Task to carry out → The output must reproduce each line of the data word for word.

++++++++++++++++++++

-- ==== Sys2Proof/Config.lean ====
section
/-! DEFINITION. What the manual fixes for the whole part, and the free values: constants without a body, for what the manual
leaves open. Nothing can be proved of a free value but that it is one value. -/

namespace Sys2Proof.Config

open Sys2Proof.Machine

/-! ## Free values: byte codes the manual does not give (log 6) -/

/-- The byte that stands for a column state in COLUMN's summary (11.4). Free value. -/
opaque columnStateCode : ColState → Byte
/-- The byte that stands for an ended state in DOSE's summary (11.4). Free value. -/
opaque doseStateCode : DoseState → Byte
/-- The byte that stands for a run's outcome in REGEN's summary (11.4). Free value. -/
opaque runOutcomeCode : RunOutcome → Byte
/-- The byte that stands for an entry's state in SUPPLY's summary (11.4). Free value. -/
opaque supplyStateCode : SupplyState → Byte
/-- The byte that stands for the door class in DOOR's summary (11.4). Free value. -/
opaque doorClassCode : DoorClass → Byte
/-- The byte that stands for the latch reading in DOOR's summary (11.4). Free value. -/
opaque latchCode : Bool → Byte
/-- The byte that stands for a move's outcome in OPENER's summary (11.4). Free value. -/
opaque moveOutcomeCode : MoveOutcome → Byte
/-- The byte that stands for a run's outcome in DRY's summary and in GET-STATUS (11.4, R200). Free value; 00h is "absent". -/
opaque dryOutcomeCode : DryOutcome → Byte
/-- The kind byte of the drying run record in GET-STATUS (R200). Free value. -/
opaque dryKindCode : DryKind → Byte
/-- The state byte of the drying run record in GET-STATUS (R200). Free value. -/
opaque dryStateCode : DryState → Byte

/-! ## Free values: figures beyond their field (log 7) -/

/-- What a one-byte field shows of a figure above 255. Free value. -/
opaque beyond8 : Nat → BitVec 8
/-- What a two-byte field shows of a figure above 65,535. Free value. -/
opaque beyond16 : Nat → BitVec 16
/-- What a four-byte field shows of a figure above 4,294,967,295. Free value. -/
opaque beyond32 : Nat → BitVec 32
/-- The program water total after a sum above 4,294,967,295 (R108). Free value. -/
opaque totalBeyond : Nat → BitVec 32

/-! ## Free values: bytes the manual leaves open (log 18) -/

/-- The content of the two bytes of an absent optional field of a phase record that a reply returns: the field of presence bit `n`
(R201 says of a request that it is ignored). Free value. -/
opaque absentField : PhaseRecord → Nat → BitVec 16

/-! ## Free values: two events without an order (log 42) -/

/-- Whether the diverter cam stands at the target of a move whose 4 s expire before the cam's own event is taken (R137), by the uptime
of the expiry, and at which zone, for a move that any zone ends (R142). Free value. -/
opaque camArrived : Nat → Option Zone

/-! ## Defaults of the settings -/

/-- R20's defaults. -/
def waterDefaults : WaterSettings := ⟨500, 0, 40, 4000, 1⟩

/-- R59's defaults. -/
def regenDefaults : RegenSettings := ⟨300, 240, 1500, .anytime, true⟩

/-- R80's default curve. -/
def curveDefaults : Curve :=
  ⟨#v[(0, 200), (30, 230), (60, 256), (120, 300), (250, 380), (500, 460)]⟩

/-- R81's defaults. -/
def soilDefaults : SoilTable := ⟨200, 450, 700, 230, 256, 288, 340⟩

/-- R173's defaults. -/
def dryDefaults : DrySettings := ⟨120, 550, 1800, 45, true⟩

/-- The power-on values of a column record (R43). -/
def columnDefaults : ColumnRecord := ⟨.fresh, 12000000, 12000000, 0, 0, 0, none, false⟩

/-- The power-on values of the four supply entries (4.1, R76). SALT has no stroke volume: its field holds 0, and no rule or
reply reads it. -/
def supplyDefaults : Entry → SupplyEntry
  | .detergent => ⟨4000, 0, 600, 5, false, false, false, 0⟩
  | .rinseAid => ⟨1100, 0, 200, 2, false, false, false, 0⟩
  | .additive => ⟨2500, 0, 300, 5, false, false, false, 0⟩
  | .salt => ⟨1200, 0, 150, 0, false, false, false, 0⟩

/-- A service test entry that has not been written since the reset (R189). -/
def testDefaults : TestEntry := ⟨false, 0, 0, 0, 0, none, none, none, none⟩

/-! ## The inputs of the model's reset state -/

/-- What the inputs read in `State.reset`: a machine at rest, shut, dry and cold.
DESIGN CHOICE, unsafe (log 4): the manual gives no input its reading. -/
def quietInputs : Inputs where
  overfillClosed := false
  leakWet := false
  waterPresent := false
  detergentCapOpen := false
  rinseCapOpen := false
  additiveCapOpen := false
  saltCapOpen := false
  detergentLow := false
  rinseLow := false
  additiveLow := false
  saltLow := false
  waterTemp := 0
  cam := .between
  encoderA := false
  encoderB := false
  doorClosed := true
  latchEngaged := true
  endRetracted := true
  endExtended := false
  cabinetTemp := 0
  cabinetHumidity := 0

end Sys2Proof.Config
end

++++++++++++++++++++

Response to the exercise →
-- ==== Sys2Proof/Config.lean ====
section
/-! DEFINITION. What the manual fixes for the whole part, and the free values: constants without a body, for what the manual
leaves open. Nothing can be proved of a free value but that it is one value. -/

namespace Sys2Proof.Config

open Sys2Proof.Machine

/-! ## Free values: byte codes the manual does not give (log 6) -/

/-- The byte that stands for a column state in COLUMN's summary (11.4). Free value. -/
opaque columnStateCode : ColState → Byte
/-- The byte that stands for an ended state in DOSE's summary (11.4). Free value. -/
opaque doseStateCode : DoseState → Byte
/-- The byte that stands for a run's outcome in REGEN's summary (11.4). Free value. -/
opaque runOutcomeCode : RunOutcome → Byte
/-- The byte that stands for an entry's state in SUPPLY's summary (11.4). Free value. -/
opaque supplyStateCode : SupplyState → Byte
/-- The byte that stands for the door class in DOOR's summary (11.4). Free value. -/
opaque doorClassCode : DoorClass → Byte
/-- The byte that stands for the latch reading in DOOR's summary (11.4). Free value. -/
opaque latchCode : Bool → Byte
/-- The byte that stands for a move's outcome in OPENER's summary (11.4). Free value. -/
opaque moveOutcomeCode : MoveOutcome → Byte
/-- The byte that stands for a run's outcome in DRY's summary and in GET-STATUS (11.4, R200). Free value; 00h is "absent". -/
opaque dryOutcomeCode : DryOutcome → Byte
/-- The kind byte of the drying run record in GET-STATUS (R200). Free value. -/
opaque dryKindCode : DryKind → Byte
/-- The state byte of the drying run record in GET-STATUS (R200). Free value. -/
opaque dryStateCode : DryState → Byte

/-! ## Free values: figures beyond their field (log 7) -/

/-- What a one-byte field shows of a figure above 255. Free value. -/
opaque beyond8 : Nat → BitVec 8
/-- What a two-byte field shows of a figure above 65,535. Free value. -/
opaque beyond16 : Nat → BitVec 16
/-- What a four-byte field shows of a figure above 4,294,967,295. Free value. -/
opaque beyond32 : Nat → BitVec 32
/-- The program water total after a sum above 4,294,967,295 (R108). Free value. -/
opaque totalBeyond : Nat → BitVec 32

/-! ## Free values: bytes the manual leaves open (log 18) -/

/-- The content of the two bytes of an absent optional field of a phase record that a reply returns: the field of presence bit `n`
(R201 says of a request that it is ignored). Free value. -/
opaque absentField : PhaseRecord → Nat → BitVec 16

/-! ## Free values: two events without an order (log 42) -/

/-- Whether the diverter cam stands at the target of a move whose 4 s expire before the cam's own event is taken (R137), by the uptime
of the expiry, and at which zone, for a move that any zone ends (R142). Free value. -/
opaque camArrived : Nat → Option Zone

/-! ## Defaults of the settings -/

/-- R20's defaults. -/
def waterDefaults : WaterSettings := ⟨500, 0, 40, 4000, 1⟩

/-- R59's defaults. -/
def regenDefaults : RegenSettings := ⟨300, 240, 1500, .anytime, true⟩

/-- R80's default curve. -/
def curveDefaults : Curve :=
  ⟨#v[(0, 200), (30, 230), (60, 256), (120, 300), (250, 380), (500, 460)]⟩

/-- R81's defaults. -/
def soilDefaults : SoilTable := ⟨200, 450, 700, 230, 256, 288, 340⟩

/-- R173's defaults. -/
def dryDefaults : DrySettings := ⟨120, 550, 1800, 45, true⟩

/-- The power-on values of a column record (R43). -/
def columnDefaults : ColumnRecord := ⟨.fresh, 12000000, 12000000, 0, 0, 0, none, false⟩

/-- The power-on values of the four supply entries (4.1, R76). SALT has no stroke volume: its field holds 0, and no rule or
reply reads it. -/
def supplyDefaults : Entry → SupplyEntry
  | .detergent => ⟨4000, 0, 600, 5, false, false, false, 0⟩
  | .rinseAid => ⟨1100, 0, 200, 2, false, false, false, 0⟩
  | .additive => ⟨2500, 0, 300, 5, false, false, false, 0⟩
  | .salt => ⟨1200, 0, 150, 0, false, false, false, 0⟩

/-- A service test entry that has not been written since the reset (R189). -/
def testDefaults : TestEntry := ⟨false, 0, 0, 0, 0, none, none, none, none⟩

/-! ## The inputs of the model's reset state -/

/-- What the inputs read in `State.reset`: a machine at rest, shut, dry and cold.
DESIGN CHOICE, unsafe (log 4): the manual gives no input its reading. -/
def quietInputs : Inputs where
  overfillClosed := false
  leakWet := false
  waterPresent := false
  detergentCapOpen := false
  rinseCapOpen := false
  additiveCapOpen := false
  saltCapOpen := false
  detergentLow := false
  rinseLow := false
  additiveLow := false
  saltLow := false
  waterTemp := 0
  cam := .between
  encoderA := false
  encoderB := false
  doorClosed := true
  latchEngaged := true
  endRetracted := true
  endExtended := false
  cabinetTemp := 0
  cabinetHumidity := 0

end Sys2Proof.Config
end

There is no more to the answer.